With the new data I had collected, I needed a way to be able to use all of it and determine what variables have the biggest impact on predicting the winners of NFL games. The best way to do this was through a statistical technique called multiple regression analysis.
Multiple regression analysis is a statistical technique used to examine the relationship between a dependent variable and two or more independent variables. In using multiple regression analysis, my ultimate goal was to estimate the strength and direction of the relationship between the dependent variable(win percentage) and each independent variable(many variables I thought affected winning), while controlling for the effects of all other independent variables. This is useful when trying to understand the complex relationship between multiple variables and how they may jointly influence the outcome of interest. The output of a multiple regression analysis typically includes coefficients for each independent variable, which represent the degree of influence each variable has on the dependent variable, as well as statistical tests to determine the significance of those coefficients. Out of around 45 variables, the 10 below turned out to be the most significant in predicting the winner of an NFL game.
Coefficients:
Estimate Std. Error z value Pr(>|z|)
(Intercept) -29.610043 10.885056 -2.720 0.00652 **
away_moneyline -0.007687 0.003247 -2.367 0.01791 *
home_moneyline -0.009711 0.003453 -2.813 0.00492 **
over_odds -0.003332 0.002271 -1.467 0.14242
away_yds 0.011401 0.005037 2.263 0.02362 *
away_yds_allowed 0.012542 0.005416 2.316 0.02058 *
home_pts 0.676400 0.384368 1.760 0.07845 .

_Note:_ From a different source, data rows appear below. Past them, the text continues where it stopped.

/-- Records that the next one continues, joined. -/
def joinRecs : List RawRec → List RawRec
  | [] => []
  | r :: rest =>
    match r.2.1, joinRecs rest with
    | true, n :: more => (r.1, n.2.1, r.2.2.1, r.2.2.2 ++ n.2.2.2) :: more
    | _, l => r :: l

/-- The records of a segment at an address, with USED bytes; a poisoned burst ends what can be read. -/
def Core.segRecs (c : Core) (base used : Nat) : List RawRec :=
  let used := min used (2 ^ 20)
  let good := min used (((List.range 16384).takeWhile fun i => !c.isPoison (base / 64 + i)).length * 64)
  let d := EvzDec.run (8 * used + 16) { buf := (c.rd (base + 64) (good - 64)).getD [] } []
  let l := rawRecs (d.2.length / 8 + 1) d.2
  if good < used then l ++ [(257, false, 0, [])]
  else if d.1.err ≠ 0 ∨ d.1.buf ≠ [] ∨ d.1.phase ≠ .header then l ++ [(256, false, 0, [])]
  else l

/-- The 64-byte headers of the segments; none where one is poisoned. -/
def Core.segHeads (c : Core) (addr n : Nat) : Option (List (List Byte)) :=
  (List.range n).mapM fun k => c.rd (addr + k * 2 ^ 20) 64

/-- MAGIC, the run of SEQ, BOOT, and SNAP in the first segment. -/
def headsOk (hs : List (List Byte)) : Bool :=
  match hs with
  | [] => false
  | h :: _ => bit (le h 22 2) 0 && hs.zipIdx.all fun x =>
      le x.1 0 4 == 0x474C5645 && le x.1 4 4 == (le h 4 4 + x.2) % 2 ^ 32 && le x.1 8 4 == le h 8 4

/-- The bytes at a PA that a DIGEST record names. -/
def digestPa (r : RawRec) : Option (Nat × Nat) := if r.1 = 9 then some (le r.2.2.2 4 8, le r.2.2.2 12 8) else none

/-! ### The SNAPSHOT (R498) -/

/-- A table of `k` entries: keys of 4 bytes, values of `w`; and the bytes after it. -/
def tabParse (w : Nat) : Nat → List Byte → Tab Nat × List Byte
  | 0, l => ([], l)
  | k + 1, l =>
    let r := tabParse w k (l.drop (4 + w))
    ((le l 0 4, le l 4 w) :: r.1, r.2)

/-- A table preceded by its count. -/
def tabRead (w : Nat) (l : List Byte) : Tab Nat × List Byte := tabParse w (le l 0 4) (l.drop 4)

def wordTab (t : Tab Nat) : Tab Word := t.map fun e => (e.1, BitVec.ofNat 32 e.2)

/-- Threshold arrays. -/
def screensParse : Nat → List Byte → Tab Screen × List Byte
  | 0, l => ([], l)
  | k + 1, l =>
    let w := le l 1 2
    let h := le l 3 2
    let r := screensParse k (l.drop (5 + 2 * w * h))
    ((le l 0 1, { w := w, h := h, thr := pairs16 (slice l 5 (2 * w * h)) }) :: r.1, r.2)

/-- The tables as `Tables.bytes` lays them out. -/
def tablesParse (l : List Byte) : Tables × List Byte :=
  let nz := tabRead 4 l
  let seg := tabRead 4 nz.2
  let n := le seg.2 0 4
  let map := runsOf n (seg.2.drop 4)
  let lat := tabRead 2 (seg.2.drop (4 + 16 * n))
  let cur := tabRead 2 lat.2
  let scr := screensParse (le cur.2 0 4) (cur.2.drop 4)
  ({ nz := wordTab nz.1, seg := wordTab seg.1, map := map, lattice := lat.1, curves := cur.1, screens := scr.1 }, scr.2)

/-- Bytes of a calibration set in a SNAPSHOT. -/
def setBytes : Nat := 8 * 2 ^ 20

/-- The calibration sets: base and bytes. -/
def setsParse : Nat → List Byte → List (Nat × List Byte) × List Byte
  | 0, l => ([], l)
  | k + 1, l =>
    let r := setsParse k (l.drop (12 + setBytes))
    ((le l 4 8, slice l 12 setBytes) :: r.1, r.2)

/-- A SNAPSHOT: S, state, output version, registers, tables in force, the shadow's, calibration sets, and θ and blank state
by head. -/
structure Snap where
  s : Nat
  state : Nat
  out : Nat
  regs : List (Nat × Nat)
  force : Tables
  shadow : Tables
  sets : List (Nat × List Byte)
  heads : List (Nat × Bool)
  deriving DecidableEq, Repr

home_yds -0.083224 0.043007 -1.935 0.05298 .
home_yds_allowed 0.042849 0.020484 2.092 0.03645 *
home_yds_per_pt 2.191215 0.993454 2.206 0.02741 *
home_yds_allowed_per_pt -0.924352 0.448847 -2.059 0.03946 *
In multiple regression analysis, it is common to divide the dataset into two subsets: a training set and a testing set. The purpose of this is to build a model using the training set and then assess its accuracy using the testing set. The training set is used to estimate the regression coefficients and develop the multiple regression model. The model is fit to the training set by identifying the values of the coefficients that minimize the error between the predicted values of the dependent variable and the actual values of the dependent variable in the training set. The goal is to create a model that can generalize well to new data, that is, to data outside the training set which is where the testing set is used to evaluate the performance of the model developed from the training set. The testing set consists of data that was not used to develop the model. The model is used to predict the values of the dependent variable in the testing set and the predicted values are compared to the actual values. The performance of the model is evaluated by calculating various metrics but usually the R-squared values.
Training Set
Away Wins Predicted Home Wins Predicted
Away Wins 66 27 93
Home Wins 31 80 111
Total 97 107 204
Testing Set:
Away Wins Predicted Home Wins Predicted
Away Wins 33 12 45
Home Wins 17 19 36
Total 50 31 81
According to my model, in the 2021-2022 season, I would have predicted around 64% of the games correctly including the postseason.
In a sample of 204 games from the 2021-2022 season, away teams won 45.58%(93/204) of the time. In those 93 wins, my model had predicted they would win 70.97%(66/93) of their games. Of the 204 game sample, my model predicted that the away team would win 97 games and was correct 66 times which is 68%. Out of the training sample of 204 games, my model predicted the home team would win 107 times was correct 80 times which is 74.77%.
Next, I used a testing data set to assess the performance of the training model. The testing set consists of the 81 other game samples that were not used in the training set. This will allow me to understand how well the training model is when using new data.
Out of the new 81 games, my model predicted the home team would win 31 times and was correct 19 times which is 61.29%.
The model predicted the away team to win 50 times out of 81 games and was correct 66%.
In total, my model predicted the winners of games around 64% of the time. Having only around 7 months to research, collect data, and understand how to create a model that could represent all the data, the model did considerably well. For comparison, the two professional models that I wanted to model mine after are constantly being updated, and have been working on them for over 10 years. NFELO and 538 have prediction percentages of 65.5% and 66.2%.